Log and Celery portions of settings.py
#log settings
LOGGING = {
'version': 1,
'disable_existing_loggers': False,
'formatters': {
'verbose': {
'format': '%(asctime)s - %(levelname)s - %(module)s.%(fileName)s.%(funcName)s %(processName)d %(threadName)d: %(message)s',
},
'simple': {
'format': '%(asctime)s - %(levelname)s: %(message)s'
},
},
'handlers' : {
'django_log_file': {
'level': os.getenv('DJANGO_LOG_LEVEL', 'INFO'),
'class': 'logging.FileHandler',
'filename': os.environ.get('DJANGO_LOG_FILE'),
'formatter': 'verbose',
},
'app_log_file': {
'level': os.getenv('CLADS_LOG_LEVEL', 'INFO'),
'class': 'logging.FileHandler',
'filename': os.environ.get('CLADS_LOG_FILE'),
'formatter': 'verbose',
},
},
'loggers': {
'django': {
'handlers': ['django_log_file'],
'level': os.getenv('DJANGO_LOG_LEVEL', 'INFO'),
'propagate': True,
},
'clads': {
'handlers': ['app_log_file'],
'level': os.getenv('CLADS_LOG_LEVEL', 'INFO'),
'propagate': True,
},
},
}
WSGI_APPLICATION = 'clads.wsgi.application'
# celery settings
CELERY_ACCEPT_CONTENT = ['json']
CELERY_TASK_SERIALIZER = 'json'
CELERY_RESULT_SERIALIZER = 'json'
CELERY_RESULT_BACKEND = 'djcelery.backends.database:DatabaseBackend'
CELERYBEAT_SCHEDULER = 'djcelery.schedulers.DatabaseScheduler'
CELERY_SEND_EVENTS = False
CELERY_BROKER_URL = os.environ.get('BROKER_URL')
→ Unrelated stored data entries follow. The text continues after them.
/-- The link takes its power state and drives WAKE# for it; the rest of the host side stays. -/
theorem linkPowerStateChange_effect (p : LinkPower) : ∃ t, exec (.linkPowerStateChange l p) s = .next t ∧
    t.link l = { s.link l with power := p, ltssm := ltssmOf p
                               wake := p == .l2 && s.host.fns.any (fun e => e.1 / 256 == l && e.2.hasPme) } ∧
    (∀ j, j ≠ l → t.link j = s.link j) ∧ OnlyIn [.out, .host, .evt, .pwr] s t ∧
    (p ≠ .l2 → (s.link l).wake = false → t.out = s.out) := by
  rw [exec_linkPowerStateChange awake up]
  let u := (s.modLink l (fun x => { x with power := p, ltssm := ltssmOf p })).wakeUpdate l
  have voted : OnlyIn [.out, .host, .evt, .pwr] s (u.castVotes s) :=
    (((onlyIn_iff.mpr (by simp) : OnlyIn [.host] s (s.modLink l _)).trans (State.wakeUpdate_onlyIn _ l)).trans
      (onlyIn_iff.mpr (by simp) : OnlyIn [.evt, .pwr] u _)).mono (by decide)
  have links (j : Nat) : (u.castVotes s).link j = u.link j := State.castVotes_link ..
  have self : u.link l = _ := State.wakeUpdate_link ..
  rw [State.modLink_same, State.wakeWanted, State.modLink_same] at self
  have others (j : Nat) (hj : j ≠ l) : u.link j = s.link j := (State.wakeUpdate_link_ne _ _ hj).trans (State.modLink_ne _ _ _ hj)
  have quiet (notL2 : p ≠ .l2) (high : (s.link l).wake = false) : (u.castVotes s).out = s.out := by
    have shut : (p == .l2) = false := by simpa using notL2
    rw [State.castVotes_gout]
    exact State.wakeUpdate_out _ l (by simp [State.wakeWanted, shut, high])
  refine ⟨_, rfl, ?_⟩
  dsimp only
  split
  · exact ⟨(links l).trans self, fun j hj => (links j).trans (others j hj), voted, quiet⟩
  · refine ⟨?_, fun j hj => ?_, ?_, fun notL2 high => by rw [State.wakeCuff_gout]; exact quiet notL2 high⟩
    · rw [State.wakeCuff_link]
      exact (links l).trans self
    · rw [State.wakeCuff_link]
      exact (links j).trans (others j hj)
    · have h : OnlyIn [.evt, .pwr] (u.castVotes s) ((u.castVotes s).wakeCuff l) := onlyIn_iff.mpr (by simp)
      exact (voted.trans h).mono (by decide)

end Up

theorem perstDeassert_effect (aon : s.sys.aon = true) (here : s.linkExists l = true) : ∃ t, exec (.perstDeassert l) s = .next t ∧
    (t.link l).perst = false ∧ (t.link l).ltssm = .detect ∧ (t.link l).wake = false ∧ (∀ j, j ≠ l → t.link j = s.link j) ∧
    OnlyIn [.host, .evt, .out] s t := by
  rw [exec_perstDeassert aon here]
  obtain ⟨u, hu⟩ : ∃ u, u = s.modLink l (fun x => { x with perst := false, ltssm := .detect, power := .l0 }) := ⟨_, rfl⟩
  have self : u.link l = { s.link l with perst := false, ltssm := .detect, power := .l0 } := by rw [hu, State.modLink_same]
  have set : OnlyIn [.host] s u := by rw [hu]; exact onlyIn_iff.mpr (by simp)
  have link := (u.edge (linkSource l)).wakeUpdate_link l
  rw [State.wakeWanted, State.edge_link, self] at link
  rw [← hu]
  refine ⟨_, rfl, by rw [link], by rw [link], by rw [link]; rfl, fun j hj => ?_, ?_⟩
  · rw [State.wakeUpdate_link_ne _ _ hj, State.edge_link, hu, State.modLink_ne _ _ _ hj]
  · exact ((set.trans (u.edge_onlyIn _)).trans (State.wakeUpdate_onlyIn _ l)).mono (by decide)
tasks.py excerpts LOGGER = logging.getLogger('clads.pit')
@shared_task(name="archive_pit_file")
def archive_pit_file(tfile_name):
LOGGER.debug('archive_date_file called for ' + tfile_name)
LOGGER.debug('connecting to S3 ...')
s3 = boto3.client('s3')
file_fname = os.path.join(settings.TEMP_FOLDER, tfile_name)
LOGGER.debug('reading temp file from ' + file_fname)
s3.upload_file(file_fname, settings.S3_ARCHIVE, tfile_name)
LOGGER.debug('cleaning up temp files ...')
#THIS LINE CAUSES PROBLEMS BECAUSE THE CELERY PROCESS DOES'T HAVE
#PERMISSION TO REMOVE TEH WSGI OWNED FILE
os.remove(file_fname)
logging.config
commands:
01_change_permissions:
command: chmod g+s /opt/python/log
02_change_owner:
command: chown root:wsgi /opt/python/log
99_celery.config
container_commands:
04_celery_tasks:
command: "cat .ebextensions/files/celery_configuration.txt > /opt/elasticbeanstalk/hooks/appdeploy/post/run_supervised_celeryd.sh && chmod 744 /opt/elasticbeanstalk/hooks/appdeploy/post/run_supervised_celeryd.sh"
leader_only: true
05_celery_tasks_run:
command: "/opt/elasticbeanstalk/hooks/appdeploy/post/run_supervised_celeryd.sh"
leader_only: true
celery_configuration.txt
#!/usr/bin/env bash
# Get django environment variables
celeryenv=`cat /opt/python/current/env | tr '\n' ',' | sed 's/%/%%/g' | sed 's/export //g' | sed 's/$PATH/%(ENV_PATH)s/g' | sed 's/$PYTHONPATH//g' | sed 's/$LD_LIBRARY_PATH//g'`
celeryenv=${celeryenv%?}
# Create celery configuraiton script
celeryconf="[program:celeryd-worker]
; Set full path to celery program if using virtualenv
command=/opt/python/run/venv/bin/celery worker -A clads -b <broker_url> --loglevel=INFO --without-gossip --without-mingle --without-heartbeat
directory=/opt/python/current/app
user=nobody
numprocs=1
stdout_logfile=/var/log/celery-worker.log
stderr_logfile=/var/log/celery-worker.log
autostart=true
autorestart=true
startsecs=10
; Need to wait for currently executing tasks to finish at shutdown.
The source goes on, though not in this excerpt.